In production, use the stronger identity modes described in the advanced rate-limiting docs. Header-only identity is fine for trusted internal development environments, but auditable per-user throttling should use API-token-bound identity or signed assertions. Otherwise users can simply rotate or spoof header values and defeat the point of the limit.
If you also want to align throttling with spend enforcement, connect the rate-limit rollout to Spend & Wallets. Rate limits keep traffic inside capacity. Wallets keep it inside budget. Those are complementary controls, not substitutes.
Results and impact
The first result is fairer capacity distribution. A single user can no longer saturate your upstream allowance just because they have a fast loop or a badly behaved client. A single team can no longer crowd out every other tenant on a shared gateway.

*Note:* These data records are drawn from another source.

/-- R131: the configuration the source calls URL-safe passes the check, and the six lookups the rule lists. -/
def Obligations.UrlSafeAlphabet : Prop :=
  cfgOk 0x2D#8 0x5F#8 0x2E#8 = true ∧
  ∀ c : Common, c.c62 = 0x2D#7 → c.c63 = 0x5F#7 → c.cpad = 0x2E#7 →
    c.rev 0x2B#8 = .invalid ∧ c.rev 0x2F#8 = .invalid ∧ c.rev 0x3D#8 = .invalid ∧
      c.rev 0x2D#8 = .data 62#6 ∧ c.rev 0x5F#8 = .data 63#6 ∧ c.rev 0x2E#8 = .pad

/-- R121: `BUILD` of a table from any state, accepted or failed (R123), and the same steps as the first part of every
`CONSTRUCT`: what the common registers of the driven unit hold after one that is heard. -/
def Obligations.TableBuild : Prop :=
  ∀ s rd adv,
    (accepted s = true → exec (.tblBuild rd adv) s = .next { s.setTbl s.port ⟨built s⟩ with ret := .done }) ∧
    (accepted s = false → ∃ c, Unbuilt c ∧
      exec (.tblBuild rd adv) s = .next { s.setTbl s.port ⟨c⟩ with ret := .raised .config }) ∧
    (s.cfg.std = true → accepted s = true ∧ built s = ⟨true, .none, 0x2B#7, 0x2F#7, 0x3D#7⟩) ∧
    ∀ i t, constructs i = true → ¬Unheard s i → exec i s = .next t →
      (accepted s = true → t.common i.unit s.port = built s) ∧
      (accepted s = false → Unbuilt (t.common i.unit s.port) ∧ t.ret = .raised .config)

/-- R30, R77: only a construction writes a unit's `live` and table registers, in an operation and at a clock edge. -/
def Obligations.OnlyConstructionWritesTheTable : Prop :=
  ∀ i s t u n, exec i s = .next t ∨ edge i s = .next t → ¬(constructs i = true ∧ Drives s i u n) →
    (t.common u n).live = (s.common u n).live ∧ (t.common u n).c62 = (s.common u n).c62 ∧
      (t.common u n).c63 = (s.common u n).c63 ∧ (t.common u n).cpad = (s.common u n).cpad

/-- R77, R39: the configuration pins are read only by a construction: whatever they hold, any other command does the
same. -/
def Obligations.ConfigurationPinsAreReadByConstructionOnly : Prop :=
  ∀ i s t g, constructs i = false → exec i s = .next t → exec i { s with cfg := g } = .next { t with cfg := g }

/-! ### The packing -/

/-- R68: packing is most significant bit first, in both directions. -/
def Obligations.PackingIsMostSignificantBitFirst : Prop :=
  (∀ b0 b1 b2 : Byte,
    (encIdx0 b0 ++ encIdx1 b0 b1 ++ encIdx2 b1 b2 ++ encIdx3 b2 : BitVec (6 + 6 + 6 + 6)) = b0 ++ b1 ++ b2) ∧
  (∀ i0 i1 i2 i3 : Idx,
    (decByte0 i0 i1 ++ decByte1 i1 i2 ++ decByte2 i2 i3 : BitVec (8 + 8 + 8)) = i0 ++ i1 ++ i2 ++ i3)

/-- R79: the shifts and masks that compute the indices and the bytes. -/
def Obligations.PackingArithmetic : Prop :=
  (∀ prev cur : Byte,
    encIdx0 cur = (cur >>> 2).setWidth 6 ∧
    encIdx1 prev cur = (((prev &&& 0x03#8) <<< 4) ||| (cur >>> 4)).setWidth 6 ∧
    encIdx2 prev cur = (((prev &&& 0x0F#8) <<< 2) ||| (cur >>> 6)).setWidth 6 ∧
    encIdx3 prev = (prev &&& 0x3F#8).setWidth 6) ∧
  (∀ prev cur : Idx,
    decByte0 prev cur = ((prev.setWidth 8) <<< 2) ||| ((cur.setWidth 8) >>> 4) ∧
    decByte1 prev cur = ((prev.setWidth 8) <<< 4) ||| ((cur.setWidth 8) >>> 2) ∧
    decByte2 prev cur = ((prev.setWidth 8) <<< 6) ||| cur.setWidth 8)

/-! ### The encoder -/

/-- R150, R148, R152: the encoder's whole transition table, with `POP` beside `FRONT` and `ADVANCE`: ignored when
faulted, `PREMATURE` when not live, else row by row. The rows at `pos` 0 and 1 leave `pad` as it is, so they answer in
the unreachable states too; the last clause says that no command leads to those. -/
def Obligations.EncoderTransitionTable : Prop :=
  (∀ s i, encStrobed i → (s.enc s.port).com.fault ≠ .none → exec i s = .next { s with ret := .ignored }) ∧
  (∀ s i, encStrobed i → (s.enc s.port).com.fault = .none → (s.enc s.port).com.live = false →
    s.encEmpty s.port = true ∧ exec i s = .next (encFaulted s .premature)) ∧
  (∀ s i t, encStrobed i → exec i s = .next t →
    ((s.enc s.port).pad = true → (s.enc s.port).pos = 2 ∨ (s.enc s.port).pos = 3) →
    ((t.enc s.port).pad = true → (t.enc s.port).pos = 2 ∨ (t.enc s.port).pos = 3)) ∧
  ∀ s : State, (s.enc s.port).com.live = true → (s.enc s.port).com.fault = .none →
    let e := s.enc s.port
    let x := e.src.exhausted
    let cur := e.src.front
    let popped : Source := { e.src with rp := e.src.rp + 1 }
    (e.pos = 0 → x = false →
      EncRow s (e.com.fwd ((cur >>> 2).setWidth 6)) { e with pos := 1, prev := cur, src := popped }) ∧
    (e.pos = 0 → x = true → s.encEmpty s.port = true ∧
      ∀ i, encStrobed i → exec i s = .next (encFaulted s .premature)) ∧
    (e.pos = 1 → x = false →
      EncRow s (e.com.fwd ((((e.prev &&& 0x03#8) <<< 4) ||| (cur >>> 4)).setWidth 6))
        { e with pos := 2, prev := cur, src := popped }) ∧
    (e.pos = 1 → x = true →
      EncRow s (e.com.fwd (((e.prev &&& 0x03#8) <<< 4).setWidth 6)) { e with pos := 2, pad := true }) ∧
    (e.pos = 2 → e.pad = false → x = false →
      EncRow s (e.com.fwd ((((e.prev &&& 0x0F#8) <<< 2) ||| (cur >>> 6)).setWidth 6))
        { e with pos := 3, prev := cur, src := popped }) ∧
    (e.pos = 2 → e.pad = false → x = true →
      EncRow s (e.com.fwd (((e.prev &&& 0x0F#8) <<< 2).setWidth 6)) { e with pos := 3, pad := true }) ∧
    (e.pos = 2 → e.pad = true → EncRow s e.com.cpad { e with pos := 3 }) ∧
    (e.pos = 3 → e.pad = false →
      EncRow s (e.com.fwd ((e.prev &&& 0x3F#8).setWidth 6)) { e with pos := 0, pad := false }) ∧
    (e.pos = 3 → e.pad = true → EncRow s e.com.cpad { e with pos := 0, pad := false })

/-- R142 with R123: `ENC.CONSTRUCT` from any state, accepted or failed. -/
def Obligations.EncoderConstruction : Prop :=
  ∀ s rd adv,
    (accepted s = true → exec (.encConstruct rd adv) s = .next
      { s.setEnc s.port { com := built s, pos := 0, prev := 0x00#8, pad := false, src := (s.enc s.port).src } with
        ret := .done }) ∧
    (accepted s = false → ∃ c p, Unbuilt c ∧ exec (.encConstruct rd adv) s = .next
      { s.setEnc s.port { com := c, pos := 0, prev := p, pad := false, src := (s.enc s.port).src } with
        ret := .raised .config })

The second result is cleaner failure modes. Instead of random provider-side 429s, the gateway becomes the place where limits are enforced and explained. Clients can see Retry-After and rate-limit headers and back off in a predictable way.
The third result is easier financial control when paired with wallets. A team can stay under its team-level RPM limit but still run out of budget, or it can stay under budget but spike request volume. That is normal. Capacity and cost are different axes, and Keeptrusts gives you controls for both.
Key takeaways
- Per-user limits protect fairness, per-team limits protect shared tenancy, and the global tier is the organization-wide ceiling.
- Strong identity matters: production per-user limits should use authenticated identity, not just free-form headers.
- Distributed rate limiting is necessary when several gateway instances share the same quota pool.
- Rate limits and wallets solve different problems and work best together.
- Enforcing limits at the gateway is cleaner than relying on provider-side throttling alone.